What the exercise asks.
Exactly as written, transcribe the data that follows.

Dataset.
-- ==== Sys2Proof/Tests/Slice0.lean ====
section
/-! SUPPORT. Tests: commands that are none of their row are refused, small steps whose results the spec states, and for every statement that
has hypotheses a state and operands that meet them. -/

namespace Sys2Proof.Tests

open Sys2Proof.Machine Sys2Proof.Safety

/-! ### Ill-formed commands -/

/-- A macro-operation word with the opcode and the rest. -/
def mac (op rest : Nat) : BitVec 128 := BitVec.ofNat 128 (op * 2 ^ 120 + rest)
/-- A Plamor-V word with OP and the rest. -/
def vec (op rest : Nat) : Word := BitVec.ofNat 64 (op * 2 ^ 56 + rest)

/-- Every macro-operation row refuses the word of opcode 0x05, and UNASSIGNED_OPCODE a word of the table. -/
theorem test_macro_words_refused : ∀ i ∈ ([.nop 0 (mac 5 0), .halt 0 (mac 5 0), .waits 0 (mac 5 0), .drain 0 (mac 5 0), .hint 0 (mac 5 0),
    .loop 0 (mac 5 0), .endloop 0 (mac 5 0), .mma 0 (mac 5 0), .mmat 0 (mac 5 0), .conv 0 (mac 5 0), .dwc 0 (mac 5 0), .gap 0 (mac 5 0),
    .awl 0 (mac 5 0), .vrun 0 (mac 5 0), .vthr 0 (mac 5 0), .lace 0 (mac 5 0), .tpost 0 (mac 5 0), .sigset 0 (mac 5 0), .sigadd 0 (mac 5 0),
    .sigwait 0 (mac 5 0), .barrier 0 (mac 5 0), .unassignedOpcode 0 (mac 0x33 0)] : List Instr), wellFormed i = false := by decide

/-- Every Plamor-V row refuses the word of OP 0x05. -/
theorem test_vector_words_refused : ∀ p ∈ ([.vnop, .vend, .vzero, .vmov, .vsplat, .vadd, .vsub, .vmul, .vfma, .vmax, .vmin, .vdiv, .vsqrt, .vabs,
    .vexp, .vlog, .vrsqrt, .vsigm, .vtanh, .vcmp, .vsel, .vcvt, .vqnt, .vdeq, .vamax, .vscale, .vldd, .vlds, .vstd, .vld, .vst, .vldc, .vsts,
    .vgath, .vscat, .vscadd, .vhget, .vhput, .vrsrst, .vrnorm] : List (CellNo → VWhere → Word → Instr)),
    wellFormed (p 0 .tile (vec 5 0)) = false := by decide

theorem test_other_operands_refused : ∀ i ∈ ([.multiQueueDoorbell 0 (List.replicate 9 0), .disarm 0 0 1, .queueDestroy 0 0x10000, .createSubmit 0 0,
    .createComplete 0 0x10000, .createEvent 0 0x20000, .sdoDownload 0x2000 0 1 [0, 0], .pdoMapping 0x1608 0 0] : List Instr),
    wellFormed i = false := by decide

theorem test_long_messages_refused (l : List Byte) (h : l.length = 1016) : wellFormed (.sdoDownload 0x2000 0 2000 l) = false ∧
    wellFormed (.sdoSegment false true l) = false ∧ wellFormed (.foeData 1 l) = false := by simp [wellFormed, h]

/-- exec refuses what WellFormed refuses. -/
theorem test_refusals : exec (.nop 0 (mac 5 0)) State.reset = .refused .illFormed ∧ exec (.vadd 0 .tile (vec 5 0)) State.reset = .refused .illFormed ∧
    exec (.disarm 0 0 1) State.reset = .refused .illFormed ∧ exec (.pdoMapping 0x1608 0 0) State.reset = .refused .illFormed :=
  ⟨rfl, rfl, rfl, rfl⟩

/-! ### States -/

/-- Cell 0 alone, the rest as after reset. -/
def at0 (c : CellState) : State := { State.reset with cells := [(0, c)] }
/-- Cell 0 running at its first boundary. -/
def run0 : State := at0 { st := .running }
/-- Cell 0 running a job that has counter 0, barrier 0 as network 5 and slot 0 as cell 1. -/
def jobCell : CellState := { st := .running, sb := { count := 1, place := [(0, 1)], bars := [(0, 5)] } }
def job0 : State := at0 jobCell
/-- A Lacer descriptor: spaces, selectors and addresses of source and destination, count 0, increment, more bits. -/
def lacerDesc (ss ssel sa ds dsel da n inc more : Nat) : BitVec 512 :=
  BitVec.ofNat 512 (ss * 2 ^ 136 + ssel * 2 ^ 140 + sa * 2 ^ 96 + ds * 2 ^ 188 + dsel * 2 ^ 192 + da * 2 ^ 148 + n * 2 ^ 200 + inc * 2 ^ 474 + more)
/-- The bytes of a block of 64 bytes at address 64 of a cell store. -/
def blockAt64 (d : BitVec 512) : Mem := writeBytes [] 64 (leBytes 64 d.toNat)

Solution to this exercise.
-- ==== Sys2Proof/Tests/Slice0.lean ====
section
/-! SUPPORT. Tests: commands that are none of their row are refused, small steps whose results the spec states, and for every statement that
has hypotheses a state and operands that meet them. -/

namespace Sys2Proof.Tests

open Sys2Proof.Machine Sys2Proof.Safety

/-! ### Ill-formed commands -/

/-- A macro-operation word with the opcode and the rest. -/
def mac (op rest : Nat) : BitVec 128 := BitVec.ofNat 128 (op * 2 ^ 120 + rest)
/-- A Plamor-V word with OP and the rest. -/
def vec (op rest : Nat) : Word := BitVec.ofNat 64 (op * 2 ^ 56 + rest)

/-- Every macro-operation row refuses the word of opcode 0x05, and UNASSIGNED_OPCODE a word of the table. -/
theorem test_macro_words_refused : ∀ i ∈ ([.nop 0 (mac 5 0), .halt 0 (mac 5 0), .waits 0 (mac 5 0), .drain 0 (mac 5 0), .hint 0 (mac 5 0),
    .loop 0 (mac 5 0), .endloop 0 (mac 5 0), .mma 0 (mac 5 0), .mmat 0 (mac 5 0), .conv 0 (mac 5 0), .dwc 0 (mac 5 0), .gap 0 (mac 5 0),
    .awl 0 (mac 5 0), .vrun 0 (mac 5 0), .vthr 0 (mac 5 0), .lace 0 (mac 5 0), .tpost 0 (mac 5 0), .sigset 0 (mac 5 0), .sigadd 0 (mac 5 0),
    .sigwait 0 (mac 5 0), .barrier 0 (mac 5 0), .unassignedOpcode 0 (mac 0x33 0)] : List Instr), wellFormed i = false := by decide

/-- Every Plamor-V row refuses the word of OP 0x05. -/
theorem test_vector_words_refused : ∀ p ∈ ([.vnop, .vend, .vzero, .vmov, .vsplat, .vadd, .vsub, .vmul, .vfma, .vmax, .vmin, .vdiv, .vsqrt, .vabs,
    .vexp, .vlog, .vrsqrt, .vsigm, .vtanh, .vcmp, .vsel, .vcvt, .vqnt, .vdeq, .vamax, .vscale, .vldd, .vlds, .vstd, .vld, .vst, .vldc, .vsts,
    .vgath, .vscat, .vscadd, .vhget, .vhput, .vrsrst, .vrnorm] : List (CellNo → VWhere → Word → Instr)),
    wellFormed (p 0 .tile (vec 5 0)) = false := by decide

theorem test_other_operands_refused : ∀ i ∈ ([.multiQueueDoorbell 0 (List.replicate 9 0), .disarm 0 0 1, .queueDestroy 0 0x10000, .createSubmit 0 0,
    .createComplete 0 0x10000, .createEvent 0 0x20000, .sdoDownload 0x2000 0 1 [0, 0], .pdoMapping 0x1608 0 0] : List Instr),
    wellFormed i = false := by decide

theorem test_long_messages_refused (l : List Byte) (h : l.length = 1016) : wellFormed (.sdoDownload 0x2000 0 2000 l) = false ∧
    wellFormed (.sdoSegment false true l) = false ∧ wellFormed (.foeData 1 l) = false := by simp [wellFormed, h]

/-- exec refuses what WellFormed refuses. -/
theorem test_refusals : exec (.nop 0 (mac 5 0)) State.reset = .refused .illFormed ∧ exec (.vadd 0 .tile (vec 5 0)) State.reset = .refused .illFormed ∧
    exec (.disarm 0 0 1) State.reset = .refused .illFormed ∧ exec (.pdoMapping 0x1608 0 0) State.reset = .refused .illFormed :=
  ⟨rfl, rfl, rfl, rfl⟩

/-! ### States -/

/-- Cell 0 alone, the rest as after reset. -/
def at0 (c : CellState) : State := { State.reset with cells := [(0, c)] }
/-- Cell 0 running at its first boundary. -/
def run0 : State := at0 { st := .running }
/-- Cell 0 running a job that has counter 0, barrier 0 as network 5 and slot 0 as cell 1. -/
def jobCell : CellState := { st := .running, sb := { count := 1, place := [(0, 1)], bars := [(0, 5)] } }
def job0 : State := at0 jobCell
/-- A Lacer descriptor: spaces, selectors and addresses of source and destination, count 0, increment, more bits. -/
def lacerDesc (ss ssel sa ds dsel da n inc more : Nat) : BitVec 512 :=
  BitVec.ofNat 512 (ss * 2 ^ 136 + ssel * 2 ^ 140 + sa * 2 ^ 96 + ds * 2 ^ 188 + dsel * 2 ^ 192 + da * 2 ^ 148 + n * 2 ^ 200 + inc * 2 ^ 474 + more)
/-- The bytes of a block of 64 bytes at address 64 of a cell store. -/
def blockAt64 (d : BitVec 512) : Mem := writeBytes [] 64 (leBytes 64 d.toNat)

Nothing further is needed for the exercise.